A similar study previously examined leukocyte trajectories in septic shock patients, analyzing 917 cases and identifying seven distinct subgroups. Consistent with our findings, the subgroup with the highest mortality in that study (subgroup five) closely resembled our Class 4 trajectory, which was strongly associated with poor outcomes18. However, a notable difference in our study is the identification of a low leukocyte subgroup (Class 1), which we interpret as an immunosuppressive phenotype. This subgroup had unique baseline characteristics, including lower values of platelet count, hemoglobin, lactate and creatinine, as well as a relatively lower prevalence of cancer and liver disease.(see Table S10). The SHAP values indicate that low values of these feature variables have a stable impact on the classification of this subphenotype (Fig. 6). Patients in this group who received invasive mechanical ventilation were significantly fewer than in other groups (see Table S9). The Class 1 subgroup, characterized by low leukocyte trajectory, relatively stable metabolism, and normal renal function, suggests that these patients lack typical acute immune responses and are less likely to develop respiratory failure symptoms. Alternatively, these patients may have opted for a more conservative approach, avoiding invasive interventions like intubation1922.

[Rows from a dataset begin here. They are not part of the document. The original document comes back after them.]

/-- R106, R107: the phases of the leak check. The delay's expiry makes it PULSE and hands a FLOW OPEN; the OPEN
confirmation starts the pulse width, whose expiry makes it CLOSING and hands a FLOW CLOSE; the CLOSED confirmation
starts SETTLE from the latest pressure, its window and sensitive part by the settings; the sensitive part ends. A
sensitive part as long as the window lasts with it (log entry 38). -/
def Obligations.leak_check_goes_on : Prop :=
  ∀ (s : State) (n : Nozzle) (b : BankRef) (rest : List Telegram), s.ctl.atRest → s.ctl.room (portOfNozzle n) →
    let c := s.ctl
    let x := c.ctx n
    let p := portOfNozzle n
    let r := c.store.settings.ramp
    let tag := (c.port p).tagCounter
    x.flowBank = some b →
    (x.phase = some .delay → x.leakTimer.isSome = true → x.flow = .closed → x.flowOrder = none →
      exec (.pulseDelayExpiry n) s = .next (s.withCtl { (c.orders p 0x52 [0x01, b.generation]) with
        contexts := c.contexts.set n { x with
          phase := some .pulse, leakTimer := none, wanted := .opened
          flowOrder := some ⟨.opened, tag, b.generation, some (r.orderTimeout * 100)⟩ } })) ∧
    (x.phase = some .pulse → x.leakTimer.isSome = true → x.flow = .opened → x.flowOrder = none →
      exec (.pulseWidthExpiry n) s = .next (s.withCtl { (c.orders p 0x52 [0x02, b.generation]) with
        contexts := c.contexts.set n { x with
          phase := some .closing, leakTimer := none, wanted := .closed
          flowOrder := some ⟨.closed, tag, b.generation, some (r.orderTimeout * 100)⟩ } })) ∧
    (∀ o, x.flowOrder = some o → x.state = .leakCheck → x.wanted = o.action →
      (x.phase = some .pulse → o.action = .opened → c.told p ⟨0x42, o.tag, [o.generation, 0x01]⟩ rest →
        exec (.flowConfirm p o.tag o.generation 0x01) s = .next (s.withCtl ({ c with
          contexts := c.contexts.set n { x with
            flow := .opened, flowOrder := none, leakTimer := some (r.pulseWidth * 100) } }.taken p rest))) ∧
      (x.phase = some .closing → o.action = .closed → c.told p ⟨0x42, o.tag, [o.generation, 0x02]⟩ rest →
        exec (.flowConfirm p o.tag o.generation 0x02) s = .next (s.withCtl ({ c with
          contexts := c.contexts.set n { x with
            flow := .closed, flowOrder := none, phase := some .settle, reference := x.measured, restarts := 0
            leakTimer := some (r.settleWindow * 100)
            sensitive := if r.sensitivePortion = 0 then .over
              else if r.settleWindow ≤ r.sensitivePortion then .whole else .left (r.sensitivePortion * 100) } }.taken p
              rest)))) ∧
    (∀ ms, x.sensitive = .left ms → exec (.sensitivePartEnd n) s = .next (s.withCtl { c with
      contexts := c.contexts.set n { x with sensitive := .over } }))

/-- R108, R117, R130: the end of the settle window of a fill that does not leak. Judged by the P_end of its candidate
entry, of the coldest permitted entry, or its class maximum: within 1,000 kPa of it, or above, the fill enters ENDING
with VEHICLE_FULL, its leak-check fields cleared at the entry, as is deduced (log entry 26); that it does so without
vehicle data too is the model's choice (log entry 48). Below, its ramp starts:
with a permitted entry the fill is RAMPING, its target its measured pressure capped at P_end, its ramp timer at Δ, and
the record holds rate and class; with none it is in HOLD with PRECOOL_WARM, the hold accounting running. While the pause
timer runs it takes PLANT_PAUSE too: a fill with a permitted entry is in HOLD with that cause alone. Lag count, hold
time and leak-check fields start afresh. -/
def Obligations.ramp_starts : Prop :=
  ∀ (s : State) (n : Nozzle) (a : Authorisation) (w : Fin 8), s.ctl.atRest →
    let c := s.ctl
    let x := c.ctx n
    let r := c.store.settings.ramp
    let k := c.thermal.precoolClass
    let judged := match r.permitted x.vclass w k, r.coldest x.vclass w with
      | some e, _ | none, some e => e.pEnd
      | none, none => classMaximum x.vclass
    x.state = .leakCheck → x.phase = some .settle → x.leakTimer.isSome = true → x.auth = some a → x.band = some w →
    x.reference ≤ x.measured + r.leakBand →
    (judged ≤ x.measured + 1000 → c.calm →
      ∃ t, exec (.settleWindowEnd n) s = .next t ∧ c.endsFill t.ctl n .vehicleFull) ∧
    (x.measured + 1000 < judged → (c.pauseTimer.isSome = true → c.room (portOfNozzle n)) →
      let passed := { x with
        phase := none, leakTimer := none, sensitive := .over, lagCount := 0, holdUsed := 0, holdTimer := ⟨false, 1000⟩
        causes := ⟨false, false, false, false⟩ }
      let tag := (c.port (portOfNozzle n)).tagCounter
      let begins := fun y : Context => c.contexts.set n
        (if c.pauseTimer.isSome then y.withCause .plantPause tag c.orderTime else y)
      exec (.settleWindowEnd n) s = .next (s.withCtl (match r.permitted x.vclass w k with
        | some e => { (if c.pauseTimer.isSome then c.shutsFlow n else c) with
          contexts := begins { passed with
            state := .ramping, entry := some ⟨e.rate, e.pEnd, k, e.load⟩
            target := some (min (x.measured * 1000) (e.pEnd * 1000)), rampTimer := some (r.step * 100) }
          ring := { c.ring with records := changed a.seq (fun q =>
            { q with rampRate := some e.rate, precoolClass := some k }) c.ring.records } }
        | none => { c with contexts := begins { passed with
            state := .hold, causes := ⟨false, true, false, false⟩, holdTimer := ⟨true, 1000⟩ } })))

It’s important to note that immunosuppression in these patients may not be entirely attributable to their comorbidities but could also be a consequence of sepsis itself, highlighting the need for close attention to this phenotype in clinical practice23,24.

We compared Class 5 and Class 6, as well as Class 7 and Class 8, which had similar areas under the trajectory curve (indicating comparable average leukocyte levels), but showed opposite trends following ICU admission. Despite these contrasting trends, there was no statistically significant difference in direct mortality risk between these groups, and logistic regression analysis confirmed similar findings. This lack of difference may reflect the timing of infection onset: Classes 5 and 7, which displayed a decreasing trend in leukocyte levels, likely had infections prior to ICU admission. In these cases, inflammation may have been better controlled after ICU admission, resulting in a marked reduction in leukocyte levels.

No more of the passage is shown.